What we intend to do is to scrutinize the taxation system in order to be able to oppose arguments of our own-on behalf of the official opposition and on behalf of the people of Quebec and Canada-to the arguments put forward by these eight experts, a number of whom are in conflict of interest.
However, there are two positive measures contained in this bill. See how seriously we do our job in the opposition. The first one deals with business numbers and allows Revenue Canada to exchange business name and address information with other federal government departments and the provinces. As part of the effort to have corporations actually pay their fair share of taxes, I think that this measure may prove positive.
The second measure deals with interest rates applicable to unpaid taxes. It is a good idea to increase the rate of interest on taxes payable to encourage speedier payment, but we were hoping the government would take our advice. Ever since we were elected to the House of Commons, in 1994, we in the official opposition have been suggesting that resource levels should be increased at Revenue Canada to really go after those whose taxes are unpaid.
Since 1994, we have been told over and over again by the Minister of Finance that additional resources would be provided because, year after year, approximately $6 billion in taxes payable to the Canadian government remain unpaid. That is a lot of money. For all the conviction shown by the Minister of Finance and the many promises made by the various revenue ministers, out of $6.4 billion in unpaid taxes, $200 million has been recovered on average every year for the past two years. That makes no sense.
Government must be streamlined. We in the official opposition were the first to say that downsizing is required across government. But the idea is not to blindly make cuts across the board, downsizing to the same extent everywhere. Some departments, including Revenue Canada, might benefit from additional resources to recover more revenue, to recover more than $200 million out of $6.4 billion in unpaid taxes. This does not make any sense. The money is not in dispute. Taxpayers-most of them rich people, since the average amount of taxes owed has increased considerably over the last eight years-do not dispute these amounts. They know they owe the money to Revenue Canada, but the federal government does not invest in the necessary resources to go and recover it.
It might not be a bad idea to do like the Government of Quebec did and to get the additional resources necessary to recover these
unpaid taxes.
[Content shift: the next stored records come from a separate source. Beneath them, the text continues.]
-- ==== Sys2Proof/WellFormed.lean ====
section
/-! DEFINITION. WellFormed.lean: the operand constraints of 30_encoding.md rules R92 and R94. A term that fails a
check has no legal encoding: its word is illegal (rule R96). -/

namespace Sys2Proof

/-- `1 <= a <= 10` for RCON and `a <= 10` for ADDROUNDKEY (rule R92); every other command is legal at every operand. -/
def Instr.wf : Instr → Bool
  | .rcon a => decide (1 ≤ a.toNat) && decide (a.toNat ≤ 10)
  | .addroundkey a => decide (a.toNat ≤ 10)
  | .gfmul _ _ => true
  | .sbox _ => true
  | .isbox _ => true
  | .nop => true
  | .clear => true
  | .wxor => true
  | .rotword => true
  | .subword => true
  | .keyexpand => true
  | .subbytes => true
  | .invsubbytes => true
  | .shiftrows => true
  | .invshiftrows => true
  | .mixcolumns => true
  | .invmixcolumns => true
  | .encblock => true
  | .decblock => true
  | .pad => true
  | .strip => true
  | .ecbenc => true
  | .ecbdec => true
  | .cbcenc => true
  | .cbcdec => true
  | .ctrxor => true
  | .ctredit => true

end Sys2Proof
end

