-- ==== Sys2Proof/Machine/BlockCipher.lean ====
section
/-! DEFINITION. Machine/BlockCipher.lean: the ten-round sequencer (43_block_cipher.md), and the meanings of ENCBLOCK and
DECBLOCK. The round counter is command-local and not state (rule R164). -/

namespace Sys2Proof.Machine

/-- The block after AddRoundKey(0) and encryption rounds 1..k (rule R160); the last round, 10, has no MixColumns. -/
def encRounds (rk : Schedule) (s : Block) : Nat → Block
  | 0 => addroundkey s (roundKey rk 0)
  | k + 1 =>
    if k + 1 ≠ 10 then
      addroundkey (mixcolumns (shiftrows (subbytes (encRounds rk s k)))) (roundKey rk (k + 1))
    else addroundkey (shiftrows (subbytes (encRounds rk s k))) (roundKey rk (k + 1))

/-- `encblock(s, rk)` (rule R160). -/
@[irreducible] def encblock (s : Block) (rk : Schedule) : Block := encRounds rk s 10

/-- The block after AddRoundKey(10) and `k` turns of the loop `for round in 9 downto 0` (rule R161): turn `k + 1` is
round `9 - k`, AddRoundKey comes before InvMixColumns, and round 0 has no InvMixColumns. -/
def decRounds (rk : Schedule) (s : Block) : Nat → Block
  | 0 => addroundkey s (roundKey rk 10)
  | k + 1 =>
    if 9 - k ≠ 0 then
      invmixcolumns (addroundkey (invsubbytes (invshiftrows (decRounds rk s k))) (roundKey rk (9 - k)))
    else addroundkey (invsubbytes (invshiftrows (decRounds rk s k))) (roundKey rk (9 - k))

/-- `decblock(s, rk)` (rule R161). -/
@[irreducible] def decblock (s : Block) (rk : Schedule) : Block := decRounds rk s 10

/-! ### Meanings -/

/-- ENCBLOCK (rule R162). -/
def execEncblock (s : State) : Host.Outcome State Fault Refusal :=
  if s.RKV = false then .next (raise false .noKey s)
  else .next (State.complete { s with S := encblock s.S s.RK })

/-- DECBLOCK (rule R163). -/
def execDecblock (s : State) : Host.Outcome State Fault Refusal :=
  if s.RKV = false then .next (raise false .noKey s)
  else .next (State.complete { s with S := decblock s.S s.RK })

end Sys2Proof.Machine
end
These initiatives are about the only two positive measures in the 1995 budget that I see in Bill C-36.
I can tell you, as we did in 1995 when the Minister of Finance brought down his budget, that we will oppose Bill C-36. First, it does not go far enough in terms of a true reform of corporate and capital gain taxes. Instead, this government condones, through its laxness, the loopholes, the tax evasion schemes, and the fact that very rich taxpayers or corporations do not pay their fair share to Revenue Canada.
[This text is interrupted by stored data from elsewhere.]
/-- A 32-bit read at each of the ten register offsets returns the register's value, unimplemented bits 0, CMD 0, and
changes nothing (rules R34, R62, R65, R70). -/
def Obligations.RegisterReadsReturnTheirValue : Prop :=
  ∀ (s : State) (rest : List BusEvent) (off : Nat) (v : Word32),
    (off, v) ∈ [(0x00, 0#32), (0x04, s.statusWord), (0x08, s.RES.setWidth 32), (0x0C, s.KLEN.setWidth 32),
      (0x10, s.IVLEN.setWidth 32), (0x14, s.NLEN.setWidth 32), (0x18, s.ILEN), (0x1C, s.OLEN), (0x20, s.XLEN),
      (0x24, s.XOFF)] →
    step { s with pending := .read (s.params.BASE + off) 4 :: rest } = .next (served s rest (.word v))

/-- STATUS: ERR in bits 3:0 with the codes 0 to 6, RKV in bit 8, every other bit 0 (rules R25, R221). -/
def Obligations.StatusWordLayout : Prop :=
  ∀ s : State,
    (s.ERR, s.statusWord.extractLsb' 0 4) ∈ [(Err.ok, 0#4), (.invalidKeyLength, 1#4), (.invalidIvOrNonceLength, 2#4),
      (.paddingError, 3#4), (.illegalCommand, 4#4), (.noKey, 5#4), (.rangeError, 6#4)] ∧
    s.statusWord.getLsbD 8 = s.RKV ∧
    (∀ i, 4 ≤ i → i ≠ 8 → s.statusWord.getLsbD i = false)

/-- A byte read at each byte of each array returns `A[i]` and changes nothing (rules R63, R65, R67, R70). -/
def Obligations.ByteReadsReturnTheirByte : Prop :=
  ∀ (s : State) (rest : List BusEvent) (i : Nat), s.params.Legal →
    let reads (off : Nat) (b : Byte) : Prop :=
      step { s with pending := .read (s.params.BASE + off + i) 1 :: rest } = .next (served s rest (.byte b))
    (i < 16 → reads 0x40 (byteAt s.S i)) ∧ (i < 4 → reads 0x50 (byteAt s.WA i)) ∧
    (i < 4 → reads 0x54 (byteAt s.WB i)) ∧ (i < 16 → reads 0x60 (byteAt s.KEYBUF i)) ∧
    (i < 16 → reads 0x70 (byteAt s.IVBUF i)) ∧ (i < 8 → reads 0x80 (byteAt s.NBUF i)) ∧
    (i < 176 → reads 0x100 (byteAt s.RK i)) ∧ (i < s.params.MSG_CAP → reads 0x10000 (Memory.read s.IBUF i)) ∧
    (i < s.params.MSG_CAP + 16 → reads 0x20000 (Memory.read s.OBUF i)) ∧
    (i < s.params.MSG_CAP → reads 0x30000 (Memory.read s.XBUF i))

/-- A 32-bit write to each register but CMD: KLEN, IVLEN, NLEN store `v[7:0]`, a write to KLEN clears RKV whatever the
value, ILEN, XLEN, XOFF store `v`, and STATUS, RES, OLEN ignore it (rules R28, R29, R62, R65). -/
def Obligations.RegisterWritesStoreTheirBits : Prop :=
  ∀ (s : State) (rest : List BusEvent) (v : Word32),
    let writes (off : Nat) (t : State) : Prop :=
      step { s with pending := .write (s.params.BASE + off) 4 v :: rest } = .next t
    writes 0x04 (served s rest .done) ∧ writes 0x08 (served s rest .done) ∧
    writes 0x0C { served s rest .done with KLEN := v.extractLsb' 0 8, RKV := false } ∧
    writes 0x10 { served s rest .done with IVLEN := v.extractLsb' 0 8 } ∧
    writes 0x14 { served s rest .done with NLEN := v.extractLsb' 0 8 } ∧
    writes 0x18 { served s rest .done with ILEN := v } ∧ writes 0x1C (served s rest .done) ∧
    writes 0x20 { served s rest .done with XLEN := v } ∧ writes 0x24 { served s rest .done with XOFF := v }

/-- A byte write to the small arrays stores `v[7:0]` in `A[i]` and leaves every other byte; a write to any byte of KEYBUF
also clears RKV; a write to RK changes nothing (rules R28, R63, R65). -/
def Obligations.ByteWritesToSmallArrays : Prop :=
  ∀ (s : State) (rest : List BusEvent) (i : Nat) (v : Word32),
    let writes (off : Nat) (t : State) : Prop :=
      step { s with pending := .write (s.params.BASE + off + i) 1 v :: rest } = .next t
    (i < 16 → ∃ A, (∀ k < 16, byteAt A k = if k = i then v.extractLsb' 0 8 else byteAt s.S k) ∧
      writes 0x40 { served s rest .done with S := A }) ∧
    (i < 4 → ∃ A, (∀ k < 4, byteAt A k = if k = i then v.extractLsb' 0 8 else byteAt s.WA k) ∧
      writes 0x50 { served s rest .done with WA := A }) ∧
    (i < 4 → ∃ A, (∀ k < 4, byteAt A k = if k = i then v.extractLsb' 0 8 else byteAt s.WB k) ∧
      writes 0x54 { served s rest .done with WB := A }) ∧
    (i < 16 → ∃ A, (∀ k < 16, byteAt A k = if k = i then v.extractLsb' 0 8 else byteAt s.KEYBUF k) ∧
      writes 0x60 { served s rest .done with KEYBUF := A, RKV := false }) ∧
    (i < 16 → ∃ A, (∀ k < 16, byteAt A k = if k = i then v.extractLsb' 0 8 else byteAt s.IVBUF k) ∧
      writes 0x70 { served s rest .done with IVBUF := A }) ∧
    (i < 8 → ∃ A, (∀ k < 8, byteAt A k = if k = i then v.extractLsb' 0 8 else byteAt s.NBUF k) ∧
      writes 0x80 { served s rest .done with NBUF := A }) ∧
    (i < 176 → writes 0x100 (served s rest .done))

/-- A byte write to IBUF or XBUF stores `v[7:0]` at its index and leaves every other byte; a write to OBUF changes nothing
(rules R31, R32, R33, R63, R65). -/
def Obligations.ByteWritesToBuffers : Prop :=
  ∀ (s : State) (rest : List BusEvent) (i : Nat) (v : Word32), s.Inv →
    let writes (off : Nat) (t : State) : Prop :=
      step { s with pending := .write (s.params.BASE + off + i) 1 v :: rest } = .next t
    (i < s.params.MSG_CAP →
      ∃ m, (∀ k, Memory.read m k = if k = i then v.extractLsb' 0 8 else Memory.read s.IBUF k) ∧
        writes 0x10000 { served s rest .done with IBUF := m }) ∧
    (i < s.params.MSG_CAP →
      ∃ m, (∀ k, Memory.read m k = if k = i then v.extractLsb' 0 8 else Memory.read s.XBUF k) ∧
        writes 0x30000 { served s rest .done with XBUF := m }) ∧
    (i < s.params.MSG_CAP + 16 → writes 0x20000 (served s rest .done))

/-- An access that is not admitted leaves every piece of engine state unchanged; what the host observes is the parameter
BUS_FAULT_RESPONSE, which a model treats as refused unless the platform says otherwise (rules R64, R66). How the answers
are represented is the model's choice (log entry 5). -/
def Obligations.UnadmittedAccessLeavesEngine : Prop :=
  ∀ (s : State) (rest : List BusEvent) (addr n : Nat) (v : Word32), Unmapped s.params addr n →
    let reads := step { s with pending := .read addr n :: rest }
    let writes := step { s with pending := .write addr n v :: rest }
    (s.params.BUS_FAULT_RESPONSE = .refuse →
      reads = .refused .accessNotAdmitted ∧ writes = .refused .accessNotAdmitted) ∧
    (s.params.BUS_FAULT_RESPONSE = .busError →
      reads = .next (served s rest .busError) ∧ writes = .next (served s rest .busError)) ∧
    (s.params.BUS_FAULT_RESPONSE = .zeroData →
      reads = .next (served s rest .zeroData) ∧ writes = .next (served s rest .done)) ∧
    (s.params.BUS_FAULT_RESPONSE = .hang → reads = .fault .busHang ∧ writes = .fault .busHang)

/-- "Reads never have side effects": whatever a read answers, only the bus changes (rule R65). -/
def Obligations.ReadsHaveNoSideEffects : Prop :=
  ∀ (s t : State) (rest : List BusEvent) (addr n : Nat),
    step { s with pending := .read addr n :: rest } = .next t → ∃ r, t = served s rest r

/-- A reset, also one that arrives while a command is executing, leaves the reset state with no trace of the command
(rules R260, R263). In the reset state "every byte ... is 0x00 and every register ... is 0" (rules R50, R261), for every
value of the parameters. That the parameters, the accesses still to come and the replies stay, and that neither a reset nor
the CMD write it cuts off gets an answer, is the model's choice (log entry 9, DESIGN CHOICE), no rule of the spec. -/
def Obligations.ResetLeavesResetState : Prop :=
  (∀ (s : State) (rest : List BusEvent) (w : Word32),
    step { s with pending := .reset :: rest } =
      .next { State.resetWith s.params with pending := rest, replies := s.replies } ∧
    step { s with pending := .resetDuring w :: rest } =
      .next { State.resetWith s.params with pending := rest, replies := s.replies }) ∧
  ∀ p : Params, (∀ (A : Arr) (i : Nat), (State.resetWith p).readByte A i = 0#8) ∧
    (∀ r : Reg, (State.resetWith p).readReg r = 0#32) ∧ (State.resetWith p).ERR = .ok ∧ (State.resetWith p).RKV = false

/-- No rule depends on the value of BASE: the same accesses to a window that begins `d` bytes higher have the same effects
and answers (rules R6, R60, R70). -/
def Obligations.BaseAddressIsImmaterial : Prop :=
  ∀ (s : State) (d : Nat),
    (∀ t, step s = .next t → step (s.relocate d) = .next (t.relocate d)) ∧
    (∀ r, step s = .fault r → step (s.relocate d) = .fault r) ∧
    (∀ r, step s = .refused r → step (s.relocate d) = .refused r)

/-! ### System commands (46_system.md) -/

/-- NOP writes STATUS.ERR <- 0 and nothing else (rule R210). -/
def Obligations.NopClearsErr : Prop :=
  Encodes 0x00000000#32 .nop ∧ ∀ s : State, exec .nop s = .next { s with ERR := .ok }

/-- CLEAR puts every piece of state into its reset value (rule R211). -/
def Obligations.ClearGivesResetState : Prop :=
  Encodes 0x00000001#32 .clear ∧
  ∀ s : State, exec .clear s = .next { State.resetWith s.params with pending := s.pending, replies := s.replies }

/-! ### Field and S-box unit (40_field_sbox.md) -/

/-- GFMUL a, b: RES <- the product, for every pair of operands; nothing else but STATUS.ERR changes (rule R111). -/
def Obligations.GfmulWritesProduct : Prop :=
  (∀ a b : Byte, Encodes (0#8 ++ b ++ a ++ 0x10#8) (.gfmul a b)) ∧
  (∀ (a b : Byte) (s : State), exec (.gfmul a b) s = .next { s with RES := gfmul a b, ERR := .ok }) ∧
  gfmul 0x57#8 0x13#8 = 0xFE#8 ∧ gfmul 0x80#8 2#8 = 0x1B#8 ∧ gfmul 0xFF#8 0xFF#8 = 0x13#8 ∧
  (∀ s : State, s.readReg .RES = s.RES.setWidth 32)

/-- The field rule R110 describes: doubling is `((a << 1) mod 256) xor (0x1B if a[7] = 1 else 0)`; the product is
commutative, distributive over XOR and associative, 0 and 1 act as they should, and every nonzero byte has one inverse. -/
def Obligations.GfmulFieldLaws : Prop :=
  ∀ a b c : Byte, gfmul a 2#8 = (a <<< 1) ^^^ (if a.getLsbD 7 then 0x1B#8 else 0#8) ∧
    gfmul a b = gfmul b a ∧ gfmul a 0#8 = 0#8 ∧ gfmul a 1#8 = a ∧
    gfmul a (b ^^^ c) = gfmul a b ^^^ gfmul a c ∧ gfmul a (gfmul b c) = gfmul (gfmul a b) c ∧
    (a ≠ 0#8 → ∃! x, gfmul a x = 1#8)

/-- SBOX a: RES <- sbox(a) (rule R114), with the rule's corner cases. -/
def Obligations.SboxWritesSubstitute : Prop :=
  (∀ a : Byte, Encodes (0#8 ++ 0#8 ++ a ++ 0x11#8) (.sbox a)) ∧
  (∀ (a : Byte) (s : State), exec (.sbox a) s = .next { s with RES := sbox a, ERR := .ok }) ∧
  sbox 0x00#8 = 0x63#8 ∧ sbox 0x53#8 = 0xED#8 ∧ sbox 0xFF#8 = 0x16#8 ∧
  (∀ a : Byte, (sbox a = 0#8 ↔ a = 0x52#8) ∧ sbox a ≠ a ∧ sbox a ≠ a ^^^ 0xFF#8)

/-- ISBOX a: RES <- isbox(a) (rule R115), with the rule's corner cases; the two ROMs are inverse bijections (rule R113). -/
def Obligations.IsboxWritesInverse : Prop :=
  (∀ a : Byte, Encodes (0#8 ++ 0#8 ++ a ++ 0x12#8) (.isbox a)) ∧
  (∀ (a : Byte) (s : State), exec (.isbox a) s = .next { s with RES := isbox a, ERR := .ok }) ∧
  isbox 0x00#8 = 0x52#8 ∧ isbox 0x63#8 = 0x00#8 ∧ isbox 0x16#8 = 0xFF#8 ∧ isbox 0xED#8 = 0x53#8 ∧
  (∀ x : Byte, isbox (sbox x) = x ∧ sbox (isbox x) = x)

/-- The construction of the table (rule R116): with `v` the field inverse of `x`, 0 for `x = 0`, `sbox(x)` is `v` XORed
with its rotations by 1 to 4 and 0x63. -/
def Obligations.SboxIsInverseThenAffine : Prop :=
  ∀ x v : Byte, (gfmul x v = 1#8 ∨ (x = 0#8 ∧ v = 0#8)) →
    sbox x = v ^^^ v.rotateLeft 1 ^^^ v.rotateLeft 2 ^^^ v.rotateLeft 3 ^^^ v.rotateLeft 4 ^^^ 0x63#8

/-! ### Word unit and key-schedule expander (41_word_keyschedule.md) -/

/-- WXOR: WA <- WA xor WB, byte by byte; nothing else but STATUS.ERR changes (rules R120, R121). -/
def Obligations.WxorXorsWords : Prop :=
  Encodes 0x00000020#32 .wxor ∧
  ∀ s : State, ∃ t, exec .wxor s = .next t ∧
    (∀ i < 4, byteAt t.WA i = byteAt s.WA i ^^^ byteAt s.WB i) ∧ t = { s with WA := t.WA, ERR := .ok }

/-- ROTWORD: WA <- (WA[1], WA[2], WA[3], WA[0]); nothing else but STATUS.ERR changes (rules R120, R122). -/
def Obligations.RotwordRotatesLeft : Prop :=
  Encodes 0x00000021#32 .rotword ∧
  ∀ s : State, ∃ t, exec .rotword s = .next t ∧
    byteAt t.WA 0 = byteAt s.WA 1 ∧ byteAt t.WA 1 = byteAt s.WA 2 ∧ byteAt t.WA 2 = byteAt s.WA 3 ∧
    byteAt t.WA 3 = byteAt s.WA 0 ∧ t = { s with WA := t.WA, ERR := .ok }

/-- SUBWORD: `sbox` on each byte of WA; nothing else but STATUS.ERR changes (rules R120, R123). -/
def Obligations.SubwordSubstitutesBytes : Prop :=
  Encodes 0x00000022#32 .subword ∧
  ∀ s : State, ∃ t, exec .subword s = .next t ∧
    (∀ i < 4, byteAt t.WA i = sbox (byteAt s.WA i)) ∧ t = { s with WA := t.WA, ERR := .ok }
We will also oppose the bill because, in spite of the two minor initiatives to which I referred, most of the measures, particularly those that concern family trusts, are just a joke.
The government tells very rich Canadian taxpayers: "You have four years to invest your assets in other financial vehicles that will allow you to save taxes". This is a rather cavalier way of dealing with the issue of family trusts, particularly since we learned, from the auditor general, that at least two trusts transferred $2 billion to the United States without paying any taxes.
It shows an obvious lack of determination on the government's part to take action to make very rich Canadian families and major corporations pay their due to Revenue Canada, as do small businesses and individual taxpayers. This situation is totally unacceptable. For all these reasons, and for those mentioned before question period, I will ask members of the official opposition to vote against Bill C-36.